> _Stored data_
=== Begin Enclosure ===

/-! ### SetMode (R130, R131) -/

/-- ApplyHighPower switches HP_ON on entry to TX and RX of the high-power variant, and does nothing else (R131). -/
theorem applyHighPower_cases (m : Mode) (s : State) :
    (s.params.hpVariant = true ∧ m = .tx ∧ applyHighPower m s = chipSetHighPower true s) ∨
    (s.params.hpVariant = true ∧ m = .rx ∧ applyHighPower m s = chipSetHighPower false s) ∨
    ((s.params.hpVariant = false ∨ (m ≠ .tx ∧ m ≠ .rx)) ∧ applyHighPower m s = s) := by
  unfold applyHighPower
  cases h : s.params.hpVariant <;> cases m <;> simp

/-- The amplifier bit after SetMode's transactions (R131, R133). -/
def hpAfter (m : Mode) (s : State) : Bool :=
  if s.params.hpVariant && m == .tx then true else if s.params.hpVariant && m == .rx then false else s.hpOn

/-- The trace after SetMode's transactions (R133). -/
def traceAfter (m : Mode) (s : State) : List ChipOp :=
  if s.params.hpVariant && m == .tx then .setHighPower true :: .setOpMode m :: s.busTrace
  else if s.params.hpVariant && m == .rx then .setHighPower false :: .setOpMode m :: s.busTrace
  else .setOpMode m :: s.busTrace

/-- All that SetMode's transactions do (R130, R131, R133). -/
theorem setModeBus_eq (m : Mode) (s : State) :
    setModeBus m s =
      { s with
        ie := !s.inIsr
        chipMode := m
        hpOn := hpAfter m s
        chip := { s.chip with opMode := m, packetSent := s.chip.packetSent && !(s.chipMode == .tx && m != .tx) }
        busTrace := traceAfter m s } := by
  unfold setModeBus applyHighPower hpAfter traceAfter
  rw [chipSetOpMode_eq]
  cases h : s.params.hpVariant <;> cases m <;> simp [chipSetHighPower_eq]

/-- SetMode to the current mode does nothing (R136). -/
theorem setModeNow_same {m : Mode} {s : State} (h : s.mode = m) : setModeNow m s = s := by
  simp [setModeNow, h]

/-- SetMode to another mode (R130). -/
theorem setModeNow_other {m : Mode} {s : State} (h : s.mode ≠ m) :
    setModeNow m s = { setModeBus m s with mode := m } := by
  simp [setModeNow, h]

@[simp] theorem setModeNow_mode (m : Mode) (s : State) : (setModeNow m s).mode = m := by
  unfold setModeNow
  split <;> simp_all

/-- SetMode(m) then k, when it does not leave Sleep (R130). -/
theorem setModeThen_awake {m : Mode} {s : State} (r : Resume) (k : State → State)
    (h : s.mode ≠ .sleep ∨ m = .sleep) : setModeThen m r k s = k (setModeNow m s) := by
  unfold setModeThen
  rw [if_neg]
  rintro ⟨h1, h2⟩
  exact h.elim (fun h => h h1) h2

/-- SetMode(m) leaving Sleep waits at its window, MODE still Sleep (R130). -/
theorem setModeThen_asleep {m : Mode} {s : State} (r : Resume) (k : State → State)
    (h : s.mode = .sleep) (hm : m ≠ .sleep) :
    setModeThen m r k s = enterReadyWait (.wake m r) (setModeBus m s) := by
  unfold setModeThen
  rw [if_pos ⟨h, hm⟩]

/-- Either way (R130). -/
theorem setModeThen_cases (m : Mode) (r : Resume) (k : State → State) (s : State) :
    (s.mode = .sleep ∧ m ≠ .sleep ∧ setModeThen m r k s = enterReadyWait (.wake m r) (setModeBus m s)) ∨
    ((s.mode ≠ .sleep ∨ m = .sleep) ∧ setModeThen m r k s = k (setModeNow m s)) := by
  by_cases h : s.mode = .sleep ∧ m ≠ .sleep
  · exact .inl ⟨h.1, h.2, setModeThen_asleep r k h.1 h.2⟩
  · have h' : s.mode ≠ .sleep ∨ m = .sleep := by
      by_cases hm : m = .sleep
      · exact .inr hm
      · exact .inl fun hs => h ⟨hs, hm⟩
    exact .inr ⟨h', setModeThen_awake r k h'⟩

/-- A poll of a mode-ready wait ends the wait or stays (R132). -/
theorem readyPoll_cases (k : State → State) (s : State) :
    ((modeReadyAnswer s = true ∨ modeReadyExpired (chipReadModeReady s) = true) ∧
      readyPoll k s = k (chipReadModeReady s)) ∨
    (modeReadyAnswer s = false ∧ modeReadyExpired (chipReadModeReady s) = false ∧
      readyPoll k s = chipReadModeReady s) := by
  unfold readyPoll
  cases h1 : modeReadyAnswer s <;> cases h2 : modeReadyExpired (chipReadModeReady s) <;> simp [h2]

/-! ### Phase 0 (R302) -/

/-- Phase 0 of a command: the fault of the first failing check, or the first segment (R302). -/
theorem started_cases (i : Instr) (s : State) (k : State → Result) :
    (∃ c, decodeFault i s = some c ∧ started i s k = .next (raiseFault c s)) ∨
    (decodeFault i s = none ∧ started i s k = k s) := by
  unfold started
  cases h : decodeFault i s <;> simp

/-! ### ReceiveBegin and ReceiveDone (R171, R173) -/

/-- All that ReceiveBegin does before its SetMode (R171). -/
theorem rearm_eq (s : State) :
    rearm s =
      { s with
        ie := !s.inIsr
        dio0Map := false
        slot := { resetSlot with payload := s.slot.payload }
        chip := if s.chip.payloadReady then { s.chip with payloadReady := false, rxFifo := [] } else s.chip
        busTrace :=
          if s.chip.payloadReady then .setDio0Map false :: .rxRestart :: .readPayloadReady true :: s.busTrace
          else .setDio0Map false :: .readPayloadReady false :: s.busTrace } := by
  unfold rearm restartIfStale
  cases h : s.chip.payloadReady <;>
    simp [chipSetDio0Map_eq, chipReadPayloadReady_eq, chipRxRestart_eq, h, clearSlot]

/-- ReceiveDone's three branches: Filled, Armed, not in RX (R173). -/
theorem receiveDone_cases (r : Resume) (kTrue kFalse : State → State) (s : State) :
    (s.mode = .rx ∧ s.slot.frameLen ≠ 0 ∧
      receiveDone r kTrue kFalse s = kTrue (setModeNow .standby { s with ie := false })) ∨
    (s.mode = .rx ∧ s.slot.frameLen = 0 ∧ receiveDone r kTrue kFalse s = kFalse { s with ie := true }) ∨
    (s.mode ≠ .rx ∧ receiveDone r kTrue kFalse s = receiveBeginThen r kFalse { s with ie := false }) := by
  unfold receiveDone
  by_cases h : s.mode = .rx
  · by_cases h2 : s.slot.frameLen = 0
    · exact .inr (.inl ⟨h, h2, by rw [if_pos h, if_pos h2]⟩)
    · exact .inl ⟨h, h2, by rw [if_pos h, if_neg h2]⟩
  · exact .inr (.inr ⟨h, by rw [if_neg h]⟩)

/-! ### The fields the operations leave alone -/

@[simp] theorem setModeBus_params (m : Mode) (s : State) : (setModeBus m s).params = s.params := by rw [setModeBus_eq]
@[simp] theorem setModeBus_cmd (m : Mode) (s : State) : (setModeBus m s).cmd = s.cmd := by rw [setModeBus_eq]
@[simp] theorem setModeBus_argLen (m : Mode) (s : State) : (setModeBus m s).argLen = s.argLen := by rw [setModeBus_eq]
@[simp] theorem setModeBus_argPtr (m : Mode) (s : State) : (setModeBus m s).argPtr = s.argPtr := by rw [setModeBus_eq]
@[simp] theorem setModeBus_argTmo (m : Mode) (s : State) : (setModeBus m s).argTmo = s.argTmo := by rw [setModeBus_eq]
@[simp] theorem setModeBus_argFreq (m : Mode) (s : State) : (setModeBus m s).argFreq = s.argFreq := by rw [setModeBus_eq]
@[simp] theorem setModeBus_result (m : Mode) (s : State) : (setModeBus m s).result = s.result := by rw [setModeBus_eq]
@[simp] theorem setModeBus_faultInfo (m : Mode) (s : State) : (setModeBus m s).faultInfo = s.faultInfo := by rw [setModeBus_eq]
@[simp] theorem setModeBus_busy (m : Mode) (s : State) : (setModeBus m s).busy = s.busy := by rw [setModeBus_eq]
@[simp] theorem setModeBus_initDone (m : Mode) (s : State) : (setModeBus m s).initDone = s.initDone := by rw [setModeBus_eq]
@[simp] theorem setModeBus_faultCode (m : Mode) (s : State) : (setModeBus m s).faultCode = s.faultCode := by rw [setModeBus_eq]
@[simp] theorem setModeBus_ownAddr (m : Mode) (s : State) : (setModeBus m s).ownAddr = s.ownAddr := by rw [setModeBus_eq]
@[simp] theorem setModeBus_netId (m : Mode) (s : State) : (setModeBus m s).netId = s.netId := by rw [setModeBus_eq]
@[simp] theorem setModeBus_promisc (m : Mode) (s : State) : (setModeBus m s).promisc = s.promisc := by rw [setModeBus_eq]
@[simp] theorem setModeBus_mode (m : Mode) (s : State) : (setModeBus m s).mode = s.mode := by rw [setModeBus_eq]
@[simp] theorem setModeBus_dio0Map (m : Mode) (s : State) : (setModeBus m s).dio0Map = s.dio0Map := by rw [setModeBus_eq]
@[simp] theorem setModeBus_slot (m : Mode) (s : State) : (setModeBus m s).slot = s.slot := by rw [setModeBus_eq]
@[simp] theorem setModeBus_inIsr (m : Mode) (s : State) : (setModeBus m s).inIsr = s.inIsr := by rw [setModeBus_eq]
@[simp] theorem setModeBus_irqPending (m : Mode) (s : State) : (setModeBus m s).irqPending = s.irqPending := by rw [setModeBus_eq]
@[simp] theorem setModeBus_curCmd (m : Mode) (s : State) : (setModeBus m s).curCmd = s.curCmd := by rw [setModeBus_eq]
@[simp] theorem setModeBus_phase (m : Mode) (s : State) : (setModeBus m s).phase = s.phase := by rw [setModeBus_eq]
@[simp] theorem setModeBus_work (m : Mode) (s : State) : (setModeBus m s).work = s.work := by rw [setModeBus_eq]
@[simp] theorem setModeBus_clock (m : Mode) (s : State) : (setModeBus m s).clock = s.clock := by rw [setModeBus_eq]
@[simp] theorem setModeBus_hostMem (m : Mode) (s : State) : (setModeBus m s).hostMem = s.hostMem := by rw [setModeBus_eq]
@[simp] theorem setModeBus_answers (m : Mode) (s : State) : (setModeBus m s).answers = s.answers := by rw [setModeBus_eq]
@[simp] theorem setModeBus_draws (m : Mode) (s : State) : (setModeBus m s).draws = s.draws := by rw [setModeBus_eq]
@[simp] theorem setModeBus_inputs (m : Mode) (s : State) : (setModeBus m s).inputs = s.inputs := by rw [setModeBus_eq]
@[simp] theorem setModeBus_hostData (m : Mode) (s : State) : (setModeBus m s).hostData = s.hostData := by rw [setModeBus_eq]
@[simp] theorem setModeBus_chipMode (m : Mode) (s : State) : (setModeBus m s).chipMode = m := by rw [setModeBus_eq]
@[simp] theorem setModeBus_ie (m : Mode) (s : State) : (setModeBus m s).ie = !s.inIsr := by rw [setModeBus_eq]
@[simp] theorem setModeBus_hpOn (m : Mode) (s : State) : (setModeBus m s).hpOn = hpAfter m s := by rw [setModeBus_eq]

=== End Enclosure ===

> _WHAT YOU HAVE TO DO_
Wherever the line holding "by_cases h : s.mode = .rx" falls in the entries above, copy exactly from it through the line holding "s.promisc := by rw [setModeBus_eq]", inclusive, and add nothing.

> _RESPONSE BELOW_
  by_cases h : s.mode = .rx
  · by_cases h2 : s.slot.frameLen = 0
    · exact .inr (.inl ⟨h, h2, by rw [if_pos h, if_pos h2]⟩)
    · exact .inl ⟨h, h2, by rw [if_pos h, if_neg h2]⟩
  · exact .inr (.inr ⟨h, by rw [if_neg h]⟩)

/-! ### The fields the operations leave alone -/

@[simp] theorem setModeBus_params (m : Mode) (s : State) : (setModeBus m s).params = s.params := by rw [setModeBus_eq]
@[simp] theorem setModeBus_cmd (m : Mode) (s : State) : (setModeBus m s).cmd = s.cmd := by rw [setModeBus_eq]
@[simp] theorem setModeBus_argLen (m : Mode) (s : State) : (setModeBus m s).argLen = s.argLen := by rw [setModeBus_eq]
@[simp] theorem setModeBus_argPtr (m : Mode) (s : State) : (setModeBus m s).argPtr = s.argPtr := by rw [setModeBus_eq]
@[simp] theorem setModeBus_argTmo (m : Mode) (s : State) : (setModeBus m s).argTmo = s.argTmo := by rw [setModeBus_eq]
@[simp] theorem setModeBus_argFreq (m : Mode) (s : State) : (setModeBus m s).argFreq = s.argFreq := by rw [setModeBus_eq]
@[simp] theorem setModeBus_result (m : Mode) (s : State) : (setModeBus m s).result = s.result := by rw [setModeBus_eq]
@[simp] theorem setModeBus_faultInfo (m : Mode) (s : State) : (setModeBus m s).faultInfo = s.faultInfo := by rw [setModeBus_eq]
@[simp] theorem setModeBus_busy (m : Mode) (s : State) : (setModeBus m s).busy = s.busy := by rw [setModeBus_eq]
@[simp] theorem setModeBus_initDone (m : Mode) (s : State) : (setModeBus m s).initDone = s.initDone := by rw [setModeBus_eq]
@[simp] theorem setModeBus_faultCode (m : Mode) (s : State) : (setModeBus m s).faultCode = s.faultCode := by rw [setModeBus_eq]
@[simp] theorem setModeBus_ownAddr (m : Mode) (s : State) : (setModeBus m s).ownAddr = s.ownAddr := by rw [setModeBus_eq]
@[simp] theorem setModeBus_netId (m : Mode) (s : State) : (setModeBus m s).netId = s.netId := by rw [setModeBus_eq]
@[simp] theorem setModeBus_promisc (m : Mode) (s : State) : (setModeBus m s).promisc = s.promisc := by rw [setModeBus_eq]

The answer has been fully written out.